theorem execAssignNext_keeps {tile : ℕ} {now : ℕ} {s : State} {t : State}
    (ht : execAssignNext tile now s = .next t) : Keeps 8594128896 s.dev t.dev := by
  have hm : covers 8594128896 8594128896 := rfl
  refine actOn_keeps (fun d hd => ?_) ht
  (try dsimp only)
  repeat' first
    | with_reducible assumption
    | (with_reducible refine covers_tr hm ?_; decide)
    | with_reducible apply assignNext_keeps
    | with_reducible apply atTime_keeps
    | intro _
    | split

theorem execTileRetire_keeps {tile : ℕ} {flashOk : Bool} {now : ℕ} {s : State} {t : State}
    (ht : execTileRetire tile flashOk now s = .next t) : Keeps 2208154255492 s.dev t.dev := by
  have hm : covers 2208154255492 2208154255492 := rfl
  refine actOn_keeps (fun d hd => ?_) ht
  (try dsimp only)
  repeat' first
    | with_reducible assumption
    | (with_reducible refine covers_tr hm ?_; decide)
    | with_reducible apply atTime_keeps
    | with_reducible apply retireTile_keeps
    | intro _
    | split

theorem nextSpare_keeps (hm : covers 3758834588053 m) {t : ℕ} {d : Dev} (h_d : Keeps m d0 d) :
    Keeps m d0 (nextSpare t d) := by
  unfold nextSpare
  (try dsimp only)
  repeat' first
    | with_reducible assumption
    | (with_reducible refine covers_tr hm ?_; decide)
    | with_reducible apply recoverPart_keeps
    | with_reducible apply updTile_keeps
    | intro _
    | split

theorem withdrawNext_keeps (hm : covers 8589934592 m) {t : ℕ} {d : Dev} (h_d : Keeps m d0 d) :
    Keeps m d0 (withdrawNext t d) := by
  unfold withdrawNext
  (try dsimp only)
  repeat' first
    | with_reducible assumption
    | (with_reducible refine covers_tr hm ?_; decide)
    | with_reducible apply updTile_keeps
    | intro _
    | split

theorem execWithdrawNext_keeps {tile : ℕ} {now : ℕ} {s : State} {t : State}
    (ht : execWithdrawNext tile now s = .next t) : Keeps 8594128896 s.dev t.dev := by
  have hm : covers 8594128896 8594128896 := rfl
  refine actOn_keeps (fun d hd => ?_) ht
  (try dsimp only)
  repeat' first
    | with_reducible assumption
    | (with_reducible refine covers_tr hm ?_; decide)
    | with_reducible apply withdrawNext_keeps
    | with_reducible apply atTime_keeps
    | intro _
    | split

theorem execStitchOverrun_keeps {tile : ℕ} {now : ℕ} {s : State} {t : State}
    (ht : execStitchOverrun tile now s = .next t) : Keeps 25773998469 s.dev t.dev := by
  have hm : covers 25773998469 25773998469 := rfl
  refine actOn_keeps (fun d hd => ?_) ht
  (try dsimp only)
  repeat' first
    | with_reducible assumption
    | (with_reducible refine covers_tr hm ?_; decide)
    | with_reducible apply stitchOverrun_keeps
    | with_reducible apply atTime_keeps
    | intro _
    | split

theorem placeAwaited_keeps (hm : covers 8589934592 m) {t : ℕ} {d : Dev} (h_d : Keeps m d0 d) :
    Keeps m d0 (placeAwaited t d) := by
  unfold placeAwaited
  (try dsimp only)
  repeat' first
    | with_reducible assumption
    | (with_reducible refine covers_tr hm ?_; decide)
    | with_reducible apply updTile_keeps
    | intro _
    | split

theorem bootEnd_keeps (hm : covers 3779235682709 m) {t : ℕ} {wordsOk : Bool} {sig : ℕ} {exp : ℕ} {d : Dev} (h_d : Keeps m d0 d) :
    Keeps m d0 (bootEnd t wordsOk sig exp d) := by
  unfold bootEnd
  (try dsimp only)
  repeat' first
    | with_reducible assumption
    | (with_reducible refine covers_tr hm ?_; decide)
    | with_reducible apply regSet_keeps
    | with_reducible apply earlyStart_keeps
    | with_reducible apply placeAwaited_keeps
    | with_reducible apply updTile_keeps
    | with_reducible apply objCount_keeps
    | with_reducible apply nextSpare_keeps
    | with_reducible apply pulse_keeps
    | intro _
    | split

theorem execCompletionCollect_keeps {now : ℕ} {s : State} {t : State}
    (ht : execCompletionCollect now s = .next t) : Keeps 1442240797109 s.dev t.dev := by
  have hm : covers 1442240797109 1442240797109 := rfl
  refine act_keeps (fun d hd => ?_) ht
  (try dsimp only)
  repeat' first
    | with_reducible assumption
    | (with_reducible refine covers_tr hm ?_; decide)
    | with_reducible apply completionCollect_keeps
    | with_reducible apply atTime_keeps
    | intro _
    | split

theorem execTileHang_keeps {tile : ℕ} {now : ℕ} {s : State} {t : State}
    (ht : execTileHang tile now s = .next t) : Keeps 3776018651541 s.dev t.dev := by
  have hm : covers 3776018651541 3776018651541 := rfl
  refine actOn_keeps (fun d hd => ?_) ht
  (try dsimp only)
  repeat' first
    | with_reducible assumption
    | (with_reducible refine covers_tr hm ?_; decide)
    | with_reducible apply tileHang_keeps
    | with_reducible apply atTime_keeps
    | intro _
    | split

theorem loadStallEnd_keeps (hm : covers 342724974997 m) {t : ℕ} {copyOk : Bool} {d : Dev} (h_d : Keeps m d0 d) :
    Keeps m d0 (loadStallEnd t copyOk d) := by
  unfold loadStallEnd
  (try dsimp only)
  repeat' first
    | with_reducible assumption
    | (with_reducible refine covers_tr hm ?_; decide)
    | with_reducible apply loadPart_keeps
    | with_reducible apply leaveTile_keeps
    | intro _
    | split

theorem execLoadStallEnd_keeps {tile : ℕ} {copyOk : Bool} {now : ℕ} {s : State} {t : State}
    (ht : execLoadStallEnd tile copyOk now s = .next t) : Keeps 342729169301 s.dev t.dev := by
  have hm : covers 342729169301 342729169301 := rfl
  refine actOn_keeps (fun d hd => ?_) ht
  (try dsimp only)
  repeat' first
    | with_reducible assumption
    | (with_reducible refine covers_tr hm ?_; decide)
    | with_reducible apply loadStallEnd_keeps
    | with_reducible apply atTime_keeps
    | intro _
    | split

theorem execSlvCorrClr_keeps {who : Sys2Proof.Caller} {s : State} {t : State}
    (ht : execSlvCorrClr who s = .next t) : Keeps 5 s.dev t.dev := by
  have hm : covers 5 5 := rfl
  refine act_keeps (fun d hd => ?_) ht
  (try dsimp only)
  repeat' first
    | with_reducible assumption
    | (with_reducible refine covers_tr hm ?_; decide)
    | with_reducible apply regGate_keeps
    | with_reducible apply pairSet_keeps
    | intro _
    | split

theorem execRetirementMapRetry_keeps {flashOk : Bool} {now : ℕ} {s : State} {t : State}
    (ht : execRetirementMapRetry flashOk now s = .next t) : Keeps 4194308 s.dev t.dev := by
  have hm : covers 4194308 4194308 := rfl
  refine act_keeps (fun d hd => ?_) ht
  (try dsimp only)
  repeat' first
    | with_reducible assumption
    | (with_reducible refine covers_tr hm ?_; decide)
    | with_reducible apply atTime_keeps
    | with_reducible apply objSet_keeps
    | with_reducible apply forEach_keeps
    | intro _
    | split

theorem execTileCntClr_keeps {who : Sys2Proof.Caller} {tile : ℕ} {s : State} {t : State}
    (ht : execTileCntClr who tile s = .next t) : Keeps 5 s.dev t.dev := by
  have hm : covers 5 5 := rfl
  refine actOn_keeps (fun d hd => ?_) ht
  (try dsimp only)
  repeat' first
    | with_reducible assumption
    | (with_reducible refine covers_tr hm ?_; decide)
    | with_reducible apply regGate_keeps
    | with_reducible apply regSet_keeps
    | intro _
    | split

theorem execContextCommit_keeps {tile : ℕ} {now : ℕ} {s : State} {t : State}
    (ht : execContextCommit tile now s = .next t) : Keeps 12889096197 s.dev t.dev := by
  have hm : covers 12889096197 12889096197 := rfl
  refine actOn_keeps (fun d hd => ?_) ht
  (try dsimp only)
  repeat' first
    | with_reducible assumption
    | (with_reducible refine covers_tr hm ?_; decide)
    | with_reducible apply contextCommit_keeps
    | with_reducible apply atTime_keeps
    | intro _
    | split

theorem execBoot_keeps {tile : ℕ} {wordsOk : Bool} {sig : ℕ} {sigExp : ℕ} {now : ℕ} {s : State} {t : State}
    (ht : execBoot tile wordsOk sig sigExp now s = .next t) : Keeps 3779239877013 s.dev t.dev := by
  have hm : covers 3779239877013 3779239877013 := rfl
  refine actOn_keeps (fun d hd => ?_) ht
  (try dsimp only)
  repeat' first
    | with_reducible assumption
    | (with_reducible refine covers_tr hm ?_; decide)
    | with_reducible apply bootEnd_keeps
    | with_reducible apply atTime_keeps
    | intro _
    | split

theorem tileReleaseWrite_keeps (hm : covers 8866103701 m) {q : Sys2Proof.Req} {tile : ℕ} {a : Dev} (h_a : Keeps m d0 a) :
    Keeps m d0 (tileReleaseWrite q tile a) := by
  unfold tileReleaseWrite
  (try dsimp only)
  repeat' first
    | with_reducible assumption
    | (with_reducible refine covers_tr hm ?_; decide)
    | with_reducible apply perform_keeps
    | with_reducible apply releaseTile_keeps
    | intro _
    | split

theorem execCarryHwmClr_keeps {who : Sys2Proof.Caller} {s : State} {t : State}
    (ht : execCarryHwmClr who s = .next t) : Keeps 65669 s.dev t.dev := by
  have hm : covers 65669 65669 := rfl
  refine act_keeps (fun d hd => ?_) ht
  (try dsimp only)
  repeat' first
    | with_reducible assumption
    | (with_reducible refine covers_tr hm ?_; decide)
    | with_reducible apply regGate_keeps
    | with_reducible apply mend_keeps
    | with_reducible apply setFld_keeps
    | intro _
    | split

theorem execTileRelease_keeps {q : Sys2Proof.Req} {tile : ℕ} {s : State} {t : State}
    (ht : execTileRelease q tile s = .next t) : Keeps 8866103701 s.dev t.dev := by
  have hm : covers 8866103701 8866103701 := rfl
  refine act_keeps (fun d hd => ?_) ht
  (try dsimp only)
  repeat' first
    | with_reducible assumption
    | (with_reducible refine covers_tr hm ?_; decide)
    | with_reducible apply tileReleaseWrite_keeps
    | intro _
    | split

/-! ## Sessions -/

theorem command_keeps (hm : covers 276168981 m) {q : Sys2Proof.Req} {s : ℕ} {n : ℕ} {own : Dev → List Sys2Proof.Err} {f : Dev → Dev} {d : Dev} (h_f : ∀ (y0 : Dev), Keeps m d0 y0 → Keeps m d0 (f y0)) (h_d : Keeps m d0 d) :
    Keeps m d0 (command q s n own f d) := by
  unfold command
  (try dsimp only)
  repeat' first
    | with_reducible assumption
    | (with_reducible refine covers_tr hm ?_; decide)
    | with_reducible apply perform_keeps
    | with_reducible apply objSet_keeps
    | with_reducible apply h_f
    | intro _
    | split

theorem setPend_keeps (hm : covers 134217728 m) {s : ℕ} {n : ℕ} {d : Dev} (h_d : Keeps m d0 d) :
    Keeps m d0 (setPend s n d) := by
  unfold setPend
  (try dsimp only)
  repeat' first
    | with_reducible assumption
    | (with_reducible refine covers_tr hm ?_; decide)
    | with_reducible apply setSess_keeps
    | intro _
    | split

What you should do: Within the listing above, locate the line containing "with_reducible apply leaveTile_keeps" and the line containing "have hm : covers 342729169301". Reproduce those two lines and all lines between them exactly, with nothing added.

Answer for this exercise:
    | with_reducible apply leaveTile_keeps
    | intro _
    | split

theorem execLoadStallEnd_keeps {tile : ℕ} {copyOk : Bool} {now : ℕ} {s : State} {t : State}
    (ht : execLoadStallEnd tile copyOk now s = .next t) : Keeps 342729169301 s.dev t.dev := by
  have hm : covers 342729169301 342729169301 := rfl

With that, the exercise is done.